Serving riskier individuals

MBaer was part of a new generation of smaller, more flexible banks that emerged after Washington’s clampdown on financial crime forced Switzerland to dismantle parts of its secrecy regime.

Big banks had paid billions in fines, handed over client data and tightened compliance. Institutions including UBS, Credit Suisse, Pictet and Julius Baer pulled back from risk, cutting ties with clients in sanctions-hit countries or with complex cross-border structures. Corporate banking shrank.

MBaer set out to serve riskier individuals but with stricter due diligence — a challenge to an industry Bär thought had become slow, cautious and overly bureaucratic, according to people familiar with his thinking.

+ Read why dirty money does not need Swiss banking secrecy to thrive

“There were people from jurisdictions other banks wouldn’t touch even if the money was clean,” said one person who knows him. “He wanted to reach those people.”

Bär also drew on his network from Switzerland’s private banking world, including former colleagues from Julius Baer where he worked early in his career, to build MBaer’s early team. At its height it had about 1,000 clients.

But according to the US Treasury’s Financial Crimes Enforcement Network, MBaer was a “critical access node to the US dollar . . . for a wide variety of illicit actors”.

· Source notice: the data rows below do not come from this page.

-- ==== Sys2Proof/Machine/GlobalMem.lean ====
section
/-! DEFINITION. Global memory accesses of cores (R160, R178, R179, R341, R345, R359 to R365, R370 to R373), the write buffer and the
cluster cache, the die walker's events (R339 to R344), and the memory controllers (R321 to R327). -/
namespace Sys2Proof

/-! ### A core's events -/

/-- The clocks of a core run: its cluster is not gated and its sector runs (R516, R517). -/
def Chip.coreRuns (c : Chip) (id : CoreId) : Bool :=
  !(c.cluster (clusterOf id)).gated && (c.sector (sectorOf id)).st == .running && !c.sys.failQuiet

/-- Stamps of a core's new exception and of its new array fault (sources 37 and 38, Table 19.2). -/
def Chip.stampFaults (c : Chip) (v : Env) (id : CoreId) (old : Core) : Chip :=
  let k := c.core id
  let cl := (clusterOf id).toNat
  let c := if old.excCause == 0 && k.excCause != 0 then c.stamp v 37 cl else c
  if (!old.restorePend && k.restorePend) || (old.excCause == 0 && k.excCause == 0x0A) then c.stamp v 38 cl else c

/-- An event or instruction of one core, while its clocks run. -/
def Chip.onCore (c : Chip) (v : Env) (id : CoreId) (f : Core → Core) : Chip :=
  if c.coreRuns id then (c.modCore id f).stampFaults v id (c.core id) else c

/-! ### Handles (R178, R179) -/

def handleField (h : BitVec 512) (byte n : Nat) : Nat := bits h.toNat (8 * byte) (8 * n)
def handleBase (h : BitVec 512) : Nat := handleField h 0 6
def handleLimit (h : BitVec 512) : Nat := handleField h 8 6
def handleClass (h : BitVec 512) : Nat := bits (handleField h 17 1) 0 2
def handleNoAlloc (h : BitVec 512) : Bool := bitAt (handleField h 16 1) 3

/-- An empty handle: limit 0, or a reserved field that is not zero (R178). -/
def handleEmpty (h : BitVec 512) : Bool :=
  handleLimit h == 0 || handleField h 6 2 != 0 || handleField h 14 2 != 0 || bits (handleField h 16 1) 4 4 != 0 ||
  bits (handleField h 17 1) 2 6 != 0 || handleField h 18 46 != 0

/-- An access of `n` bytes at offset `o` keeps protection; `perm` is 0 read, 1 write, 2 atomic (R179). -/
def handleOk (h : BitVec 512) (o n perm : Nat) : Bool :=
  !handleEmpty h && o + n ≤ handleLimit h && handleBase h + o + n ≤ 2 ^ 48 && bitAt (handleField h 16 1) perm

/-- Class of a handle's request: a tenant without the grant has class 0 served as class 1 (R321). -/
def Chip.reqClass (c : Chip) (t : Option TenantId) (h : BitVec 512) : BitVec 2 :=
  let k := handleClass h
  let granted := match t.bind c.tenant with
    | some n => n.class0
    | none => false
  BitVec.ofNat 2 (if k == 0 && !granted then 1 else k)

/-! ### The write buffer and the cluster cache (R360, R361) -/

/-- Bytes that the buffer holds of an address, the youngest entry first. -/
def Cluster.buffered (x : Cluster) (a : Nat) : Option Byte :=
  x.wb.foldl (fun (r : Option Byte) (e : WbEntry) =>
    if e.line == a / 64 then
      match e.bytes.find? (fun p => p.1 == a % 64) with
      | some p => some p.2
      | none => r
    else r) none

/-- Bytes with what the buffer holds laid over them. -/
def Cluster.overlay (x : Cluster) (a : Nat) (bs : List Byte) : List Byte :=
  bs.zipIdx.map (fun p => (x.buffered (a + p.2)).getD p.1)

def Cluster.cached (x : Cluster) (line minSeq : Nat) : Option CacheLine :=
  x.cache.find? (fun l => l.line == line && decide (max 1 minSeq ≤ l.seq))

/-- A value from the home enters the cache when the read allocates or a copy exists (R361). -/
def Cluster.install (x : Cluster) (line : Nat) (data : List Byte) (poisoned alloc : Bool) (seq : Nat) : Cluster :=
  let has := x.cache.any (fun l => l.line == line)
  if alloc || has then
    let l : CacheLine := { line := line, data := x.overlay (64 * line) data, poisoned := poisoned, seq := seq }
    { x with cache := (l :: x.cache.filter (fun y => y.line != line)).take 1024 }
  else x

/-- Merge bytes of one line into a list of (offset, byte). -/
def mergeBytes (old : List (Nat × Byte)) (off : Nat) (bs : List Byte) : List (Nat × Byte) :=
  bs.zipIdx.foldl (fun (acc : List (Nat × Byte)) p => (off + p.2, p.1) :: acc.filter (fun q => q.1 != off + p.2)) old

/-- A write to one line can enter: it merges with an entry that has not been sent, or an entry is free (R360). -/
def Cluster.canWrite (x : Cluster) (line : Nat) : Bool :=
  x.wb.any (fun e => e.line == line && !e.sent) || decide (x.wb.length < 32)

/-- A write to one line enters the buffer and updates the cached copy (R360, R361). -/
def Cluster.enterWrite (x : Cluster) (owner : Requester) (a : Nat) (bs : List Byte) (poison : Bool) : Cluster :=
  let line := a / 64
  let wb := if x.wb.any (fun e => e.line == line && !e.sent) then
      x.wb.map (fun (e : WbEntry) =>
        if e.line == line && !e.sent then
          { e with bytes := mergeBytes e.bytes (a % 64) bs, poison := e.poison || poison,
                   owners := if e.owners.contains owner then e.owners else e.owners ++ [owner] }
        else e)
    else x.wb ++ [{ line := line, bytes := mergeBytes [] (a % 64) bs, owners := [owner], poison := poison }]
  let upd (l : CacheLine) : CacheLine :=
    if l.line == line then
      { l with data := l.data.zipIdx.map (fun p =>
          if decide (a % 64 ≤ p.2) && decide (p.2 < a % 64 + bs.length) then nth 0 bs (p.2 - a % 64) else p.1) }
    else l
  { x with wb := wb, cache := x.cache.map upd }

In its report released alongside the Section 311 order, FinCen set out its case through examples spanning three of the world’s most sensitive sanctions theatres.

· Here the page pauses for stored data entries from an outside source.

-- ==== Sys2Proof/Machine/Streams.lean ====
section
/-! DEFINITION. Transfers (chapter 07): phases of a core (R105, R106, R159), descriptors and their walk (R180 to R184), streams
(R185, R186, R191 to R199), fill, copy, window and multicast (R187 to R190), parking and error markers (R196 to R200). -/
namespace Sys2Proof

/-! ### Descriptors (Table 07.3) -/

def dFmt (d : List Byte) : Fmt := (Fmt.ofCode (bits (fieldLe d 12 1) 0 4)).getD .fp32
def dScale (d : List Byte) : Bool := bitAt (fieldLe d 12 1) 4
def dDims (d : List Byte) : Nat := fieldLe d 13 1
def dMode (d : List Byte) (k : Nat) : Nat := bits (fieldLe d 14 2) (2 * k) 2
def dPath (d : List Byte) : Nat := fieldLe d 16 1
def dCount (d : List Byte) (k : Nat) : Nat := if k < dDims d then fieldLe d (20 + 4 * k) 4 else 1
def dT (d : List Byte) (k : Nat) : Int := if k = 0 then 0 else signedOf 32 (fieldLe d (36 + 4 * k) 4)
def dU (d : List Byte) (k : Nat) : Int := if k = 0 then 0 else signedOf 32 (fieldLe d (52 + 4 * k) 4)
def dOrigin (d : List Byte) (k : Nat) : Int := signedOf 32 (fieldLe d (72 + 4 * k) 4)
def dExtent (d : List Byte) (k : Nat) : Nat := fieldLe d (92 + 4 * k) 4
def dSrc (d : List Byte) : Nat := fieldLe d 0 6
def dDst (d : List Byte) : Nat := fieldLe d 6 6

/-- Elements of a packing group and its bytes (R41, R181, R182). -/
def dGroup (d : List Byte) : Nat × Nat :=
  if dScale d then (1, 1)
  else match dFmt d with
    | .mxfp6 => (4, 3)
    | .mxfp4 => (2, 1)
    | .int4 => (2, 1)
    | .fp32 => (1, 4)
    | .bf16 => (1, 2)
    | .fp16 => (1, 2)
    | _ => (1, 1)

/-- Units of dimension 0: elements, or whole packing groups. -/
def dUnits (d : List Byte) : Nat := dCount d 0 / (dGroup d).1
/-- Units of a piece of a line: at most 256 bytes (R183). -/
def dPiece (d : List Byte) : Nat := 256 / (dGroup d).2
def dTuples (d : List Byte) : Nat := dCount d 1 * dCount d 2 * dCount d 3 * dCount d 4
/-- Lines of the whole walk (R183). -/
def dLines (d : List Byte) : Nat := dTuples d * ceilDiv (dUnits d) (dPiece d)
def dBytes (d : List Byte) : Nat := dTuples d * dUnits d * (dGroup d).2

/-- The tuple of dimensions 1 to 4 of a line. -/
def dIndex (d : List Byte) (tuple k : Nat) : Nat :=
  match k with
  | 1 => tuple % dCount d 1
  | 2 => tuple / dCount d 1 % dCount d 2
  | 3 => tuple / (dCount d 1 * dCount d 2) % dCount d 3
  | _ => tuple / (dCount d 1 * dCount d 2 * dCount d 3)

/-- A unit of a line: source and destination offsets, and whether it lies outside (R181). -/
structure WalkUnit where
  src : Int
  dst : Int
  outside : Bool
  deriving DecidableEq, Repr

/-- Clamp a coordinate under its edge mode. -/
def clampCoord (mode extent : Nat) (c : Int) : Int :=
  if extent != 0 && mode == 1 then min (max c 0) ((extent : Int) - 1) else c

/-- A coordinate lies outside under mode `zero`. -/
def outsideCoord (mode extent : Nat) (c : Int) : Bool :=
  extent != 0 && mode == 2 && (decide (c < 0) || decide ((extent : Int) ≤ c))

/-- Hop of a window in units (R189). -/
def dHop (kind : XferKind) (d : List Byte) : Nat := if kind == .win then fieldLe d 112 2 / (dGroup d).1 else 0

/-- The unit at index `i0` of a tuple (R181). -/
def walkUnit (kind : XferKind) (d : List Byte) (tuple i0 : Nat) : WalkUnit :=
  let g := dGroup d
  let iw := if kind == .win then dIndex d tuple (dDims d - 1) else 0
  let e0 := dExtent d 0 / g.1
  let c0 := clampCoord (dMode d 0) e0 (dOrigin d 0 / (g.1 : Int) + i0 + dHop kind d * iw)
  let cs := (List.range 4).map (fun j =>
    let k := j + 1
    (k, clampCoord (dMode d k) (dExtent d k) (dOrigin d k + dIndex d tuple k)))
  { src := dSrc d + c0 * g.2 + cs.foldl (fun (a : Int) p => a + p.2 * dT d p.1) 0
    dst := dDst d + (i0 * g.2 : Nat) + cs.foldl (fun (a : Int) p => a + (dIndex d tuple p.1 : Int) * dU d p.1) 0
    outside := outsideCoord (dMode d 0) e0 c0 || cs.any (fun p => outsideCoord (dMode d p.1) (dExtent d p.1) p.2) }

/-- The units of line `l` (R183). -/
def lineUnits (kind : XferKind) (d : List Byte) (l : Nat) : List WalkUnit :=
  let per := ceilDiv (dUnits d) (dPiece d)
  let tuple := l / per
  let first := l % per * dPiece d
  (List.range (min (dPiece d) (dUnits d - first))).map (fun j => walkUnit kind d tuple (first + j))

/-- Bytes of the walk before line `l`. -/
def lineStart (d : List Byte) (l : Nat) : Nat :=
  let per := ceilDiv (dUnits d) (dPiece d)
  (l / per * dUnits d + l % per * dPiece d) * (dGroup d).2

/-! ### Checks at the opening (R182, R184, R187 to R189) -/

/-- Reserved fields, codes and dimensions (Table 07.3). -/
def dFieldsBad (d : List Byte) : Bool :=
  bits (fieldLe d 12 1) 5 3 != 0 || decide (8 < bits (fieldLe d 12 1) 0 4) || bits (fieldLe d 14 2) 10 6 != 0 ||
  (List.range 5).any (fun k => dMode d k == 3) || decide (4 < dPath d) || fieldLe d 17 1 != 0 ||
  dDims d == 0 || decide (5 < dDims d) ||
  (List.range 5).any (fun k => decide (dDims d ≤ k) &&
    (fieldLe d (20 + 4 * k) 4 != 0 || fieldLe d (72 + 4 * k) 4 != 0 || dExtent d k != 0 || dMode d k != 0 ||
     (k != 0 && (fieldLe d (36 + 4 * k) 4 != 0 || fieldLe d (52 + 4 * k) 4 != 0))))

/-- Operation fields (Table 07.6) and the paths of each instruction (Table 07.4). -/
def dOperationBad (kind : XferKind) (d : List Byte) : Bool :=
  match kind with
  | .plain => !(dPath d == 0 || dPath d == 1 || dPath d == 4) ||
      (if dPath d == 4 then !zeroBytes d 116 12 else !zeroBytes d 112 16)
  | .win => dPath d != 0 || !zeroBytes d 114 14 || decide (dDims d < 2) || fieldLe d 112 2 == 0 ||
      decide (256 < fieldLe d 112 2) || dT d (dDims d - 1) != 0 || fieldLe d 112 2 % (dGroup d).1 != 0
  | .fill => !(dPath d == 0 || dPath d == 2) || !zeroBytes d 120 8 || (List.range 5).any (fun k => dMode d k != 0)
  | .copy => !(dPath d == 2 || dPath d == 3) || bits (fieldLe d 112 1) 5 3 != 0 || !zeroBytes d 113 7 || !zeroBytes d 126 2 ||
      (bitAt (fieldLe d 112 1) 4 && (dPath d != 2 || fieldLe d 120 6 % 8 != 0))
  | .multicast => dPath d != 0

/-- Packed formats advance in whole groups (R182). -/
def dPackedBad (d : List Byte) : Bool :=
  let g := (dGroup d).1
  g != 1 && (dCount d 0 % g != 0 || dOrigin d 0 % (g : Int) != 0 || dExtent d 0 % g != 0 || dMode d 0 != 0)

/-- The side of a path that lies in scratchpad: source, destination. -/
def srcScratch (path : Nat) : Bool := path == 1 || path == 3
def dstScratch (path : Nat) : Bool := path == 0 || path == 3 || path == 4

/-- Smallest and largest value of n · t over lo to hi. -/
def spanOf (lo hi t : Int) : Int × Int := (min (lo * t) (hi * t), max (lo * t) (hi * t))

def sumSpans (xs : List (Int × Int)) : Int × Int := xs.foldl (fun (a : Int × Int) x => (a.1 + x.1, a.2 + x.2)) (0, 0)

/-- The coordinates that a dimension reads, with its edge mode. -/
def coordSpan (d : List Byte) (k : Nat) : Int × Int :=
  let g : Nat := if k = 0 then (dGroup d).1 else 1
  let n : Nat := if k = 0 then dUnits d else dCount d k
  let e := dExtent d k / g
  let lo := dOrigin d k / (g : Int)
  let hi := lo + n - 1
  if e != 0 && dMode d k == 1 then (clampCoord 1 e lo, clampCoord 1 e hi)
  else if e != 0 && dMode d k == 2 then (max lo 0, min hi ((e : Int) - 1))
  else (lo, hi)

/-- Some scratchpad byte of the walk lies outside 0 to 4,095 (R184). The offsets are linear in the indices of each dimension. -/
def dScratchBad (kind : XferKind) (d : List Byte) : Bool :=
  let u := (dGroup d).2
  let dst := sumSpans ((List.range 5).map (fun k =>
    spanOf 0 ((if k = 0 then dUnits d else dCount d k : Nat) - 1) (if k = 0 then (u : Int) else dU d k)))
  let cs := (List.range 5).map (coordSpan d)
  let src := sumSpans ((List.range 5).map (fun k => spanOf (nth (0, 0) cs k).1 (nth (0, 0) cs k).2
    (if k = 0 then (u : Int) else dT d k)))
  let reads := cs.all (fun p => decide (p.1 ≤ p.2))
  let bad (off : Nat) (s : Int × Int) : Bool := decide ((off : Int) + s.1 < 0) || decide (4096 < (off : Int) + s.2 + u)
  dLines d != 0 && ((dstScratch (dPath d) && bad (dDst d) dst) ||
    (srcScratch (dPath d) && kind != .fill && reads && bad (dSrc d) src))

/-- A descriptor that the engine refuses with `BAD_PARAM`. -/
def dRefused (kind : XferKind) (d : List Byte) : Bool :=
  dFieldsBad d || dOperationBad kind d || dPackedBad d || dScratchBad kind d

/-! ### Opening a stream (R180, R184 to R186, R191) -/

/-- Hardware contexts that serve no stream. -/
def Cluster.freeContexts (x : Cluster) : List Nat :=
  (List.range 16).filter (fun i => !x.streams.any (fun s => s.place == .hw (BitVec.ofNat 4 i) &&
    (match s.st with
      | .ended _ => false
      | _ => true)))

/-- Entries of the spill area (R195). -/
def MemState.spillEntries (m : MemState) : Nat := m.spillSize.toNat * 65536
def MemState.spillTake (m : MemState) : MemState :=
  let n := m.spillUse + 1
  { m with spillUse := n, spillPeak := if m.spillPeak.toNat < n.toNat then n else m.spillPeak }
def MemState.spillFree (m : MemState) : MemState := { m with spillUse := m.spillUse - 1 }

/-- The next serial, skipping serials still in use (R186). -/
def Cluster.nextSerial (x : Cluster) : BitVec 16 :=
  ((List.range 65536).map (fun i => x.serial + BitVec.ofNat 16 i)).find? (fun n => !x.streams.any (fun s => s.serial == n))
    |>.getD x.serial

/-- Streams of a cluster that are open (R552). -/
def Cluster.openStreams (x : Cluster) : Nat := (x.streams.filter (fun s => match s.st with
  | .ended _ => false
  | _ => true)).length

/-- The first status other than `OK` stands until `XEND` reads it (R159). -/
def Core.noteStatus (k : Core) (status : Nat) : Core :=
  if k.xferStatus == 0 then { k with xferStatus := BitVec.ofNat 16 status } else k

/-- The register result of a transfer instruction, with its completion word. -/
def Core.xferDone (k : Core) (d : BitVec 4) (tag status state wordAt : Nat) : Core :=
  { (k.setReg d (BitVec.ofNat 32 tag)).noteStatus status with
    scratch := k.scratch.write wordAt (completionWord status state 0), pc := k.pc + 1 }

/-- `XFER` and its variants (R180, R184 to R186, R191). -/
def Chip.xfer (c : Chip) (v : Env) (id : CoreId) (w : Fields) (kind : XferKind) : Chip :=
  let k := c.core id
  if !(c.coreRuns id && k.canIssue) then c
  else
    let at' := k.regN w.a
    let d := k.scratch.read at' 128
    let wordAt := fieldLe d 18 2
    let causes := when (w.bad { d := true, a := true, imm := 0xF } || !k.inTransfer) cIllegal ++
      when (outOfScratch (at', 128) || outOfScratch (wordAt, 8)) cBounds ++
      when (at' % 32 != 0 || wordAt % 8 != 0) cAlign ++ when (k.pc == 2047) cInstrBounds
    if !causes.isEmpty then c.onCore v id (fun k => k.issueWith causes 0 .done)
    else if k.mustWait [(at', 128)] [(wordAt, 8)] then c
    else
      let cl := clusterOf id
      let x := c.cluster cl
      if dRefused kind d then c.setCore id (k.xferDone w.d 0xFFFFFFFF stBadParam 1 wordAt)
      else
        let free := x.freeContexts
        let spill := free.isEmpty
        if decide (65535 ≤ x.openStreams) || (spill && decide (c.mem.spillEntries ≤ c.mem.spillUse.toNat)) then
          c.setCore id (k.xferDone w.d 0xFFFFFFFF stStreamExhausted 1 wordAt)
        else
          let n := x.nextSerial
          let h := nth 0 k.handles (bits w.imm.toNat 0 4)
          let detached := kind == .copy && bitAt (fieldLe d 112 1) 4
          let dh := if kind == .copy then nth 0 k.handles (bits (fieldLe d 112 1) 0 4) else h
          let s : Stream :=
            { serial := n, core := id, tenant := k.tenant.getD 0, kind := kind, desc := d, src := h, dst := dh,
              place := if spill then .spilled else .hw (BitVec.ofNat 4 (free.head?.getD 0)), order := x.opened,
              fenceSeq := k.fenceSeq, detached := detached, opened := v.now, spilledOpen := spill }
          let x := { x with streams := x.streams ++ [s], serial := n + 1, opened := x.opened + 1 }
          let c : Chip := { c with mem := if spill then c.mem.spillTake else c.mem }
          (c.setCluster cl x).setCore id (k.xferDone w.d s.tag stOk (if detached then 3 else 0) wordAt)

/-! ### Ends -/

/-- Marker bytes of one unit (Table 07.9). -/
def markerUnit (d : List Byte) : List Byte :=
  if dScale d then [0xFF]
  else match dFmt d with
    | .fp32 => leBytes 4 0x7FC00000
    | .bf16 => leBytes 2 0x7FC0
    | .fp16 => leBytes 2 0x7E00
    | .e4m3 => [0x7F]
    | .e5m2 => [0x7E]
    | .mxfp6 => [0, 0, 0]
    | .mxfp4 => [0]
    | .int8 => [0x80]
    | .int4 => [0x88]

/-- Write the markers of the lines that were not delivered (R198). -/
def Stream.writeMarkers (s : Stream) (m : Memory) : Memory :=
  (List.range (dLines s.desc - s.lines)).foldl (fun (m : Memory) i =>
    (lineUnits s.kind s.desc (s.lines + i)).foldl (fun (m : Memory) u => m.write u.dst.toNat (markerUnit s.desc)) m) m

/-- A stream leaves its context or spill entry. -/
def Chip.releasePlace (c : Chip) (s : Stream) : Chip :=
  { c with mem := if s.place == .spilled then c.mem.spillFree else c.mem }

/-- Drop a stream of a cluster. -/
def Chip.dropStream (c : Chip) (cl : ClusterId) (n : BitVec 16) : Chip :=
  c.modCluster cl (fun x => { x with streams := x.streams.filter (fun s => s.serial != n) })

/-- A receive has ended: its sender counts the target (R190). -/
def Chip.countTarget (c : Chip) (s : Stream) : Chip :=
  match s.sender with
  | some (cl, n) => c.modStream (BitVec.ofNat 14 cl) n (fun (x : Stream) => { x with endedTargets := s.core :: x.endedTargets })
  | none => c

/-- A stream ends with a status: its word shows state 1 in the core's transfer phase, else it is due (R185). -/
def Chip.endStream (c : Chip) (cl : ClusterId) (n : BitVec 16) (status : Nat) : Chip :=
  match c.stream cl n with
  | none => c
  | some s =>
    let c := ((c.releasePlace s).countTarget s).modCore s.core (fun k => k.noteStatus status)
    let k := c.core s.core
    if k.inTransfer && k.preempt == .none then
      (c.setCore s.core { k with scratch := k.scratch.write s.wordAt (completionWord status 1 s.lines) }).dropStream cl n
    else c.modStream cl n (fun (s : Stream) => { s with st := .ended (BitVec.ofNat 16 status), wordDue := true })

/-- A parked stream ends with `FAULT` (R197, R198): on paths 0, 3 and 4 its markers and word wait for the next transfer phase. -/
def Chip.endParked (c : Chip) (cl : ClusterId) (n : BitVec 16) : Chip :=
  match c.stream cl n with
  | none => c
  | some s =>
    let c := c.unjoin s.tenant (.stream cl n)
    if s.detached then (c.releasePlace s).dropStream cl n
    else if dstScratch (dPath s.desc) then
      (((c.releasePlace s).countTarget s).modCore s.core (fun k => k.noteStatus stFault)).modStream cl n
        (fun (s : Stream) => { s with st := .ended (BitVec.ofNat 16 stFault), wordDue := true, markDue := true })
    else c.endStream cl n stFault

Russia formed one strand. FinCen said MBaer maintained accounts and handled payments linked to Russians under US sanctions including former president Dmitry Medvedev, facilitated money laundering by oligarchs and “politically exposed people”, and processed transactions linked to military procurement.

+ Dictator funds in Switzerland: hall of infamy

Venezuela, where FinCen focused on alleged corruption and sanctions-evasion schemes tied to state oil company PDVSA, formed another axis.

The filing also detailed an Iran-related network tied to the Islamic Revolutionary Guard Corps, classified by the US as a foreign terrorist organisation, alleging MBaer facilitated transactions connected to an oil-smuggling and money-laundering scheme.

‘We are not the bank for oligarchs’

Investigators described a consistent pattern: networks operating in sanctioned sectors using layered corporate structures, intermediaries and cross-border transactions – and relying on banks willing to process them.

MBaer recruited senior personnel with experience of clients from the three countries.

FinCen said the bank’s beginnings were “anchored in Venezuela corruption”, citing reports that Siri Evjemo-Nysveen, who sat on its board from 2019 to 2023, had facilitated PDVSA-linked payments on behalf of her husband, Italian trader Alessandro Bazzoni.

He was hit with US sanctions in the last days of Donald Trump’s first term as president for his alleged role in a Venezuelan oil-trading network but they were later revoked during Joe Biden’s presidency.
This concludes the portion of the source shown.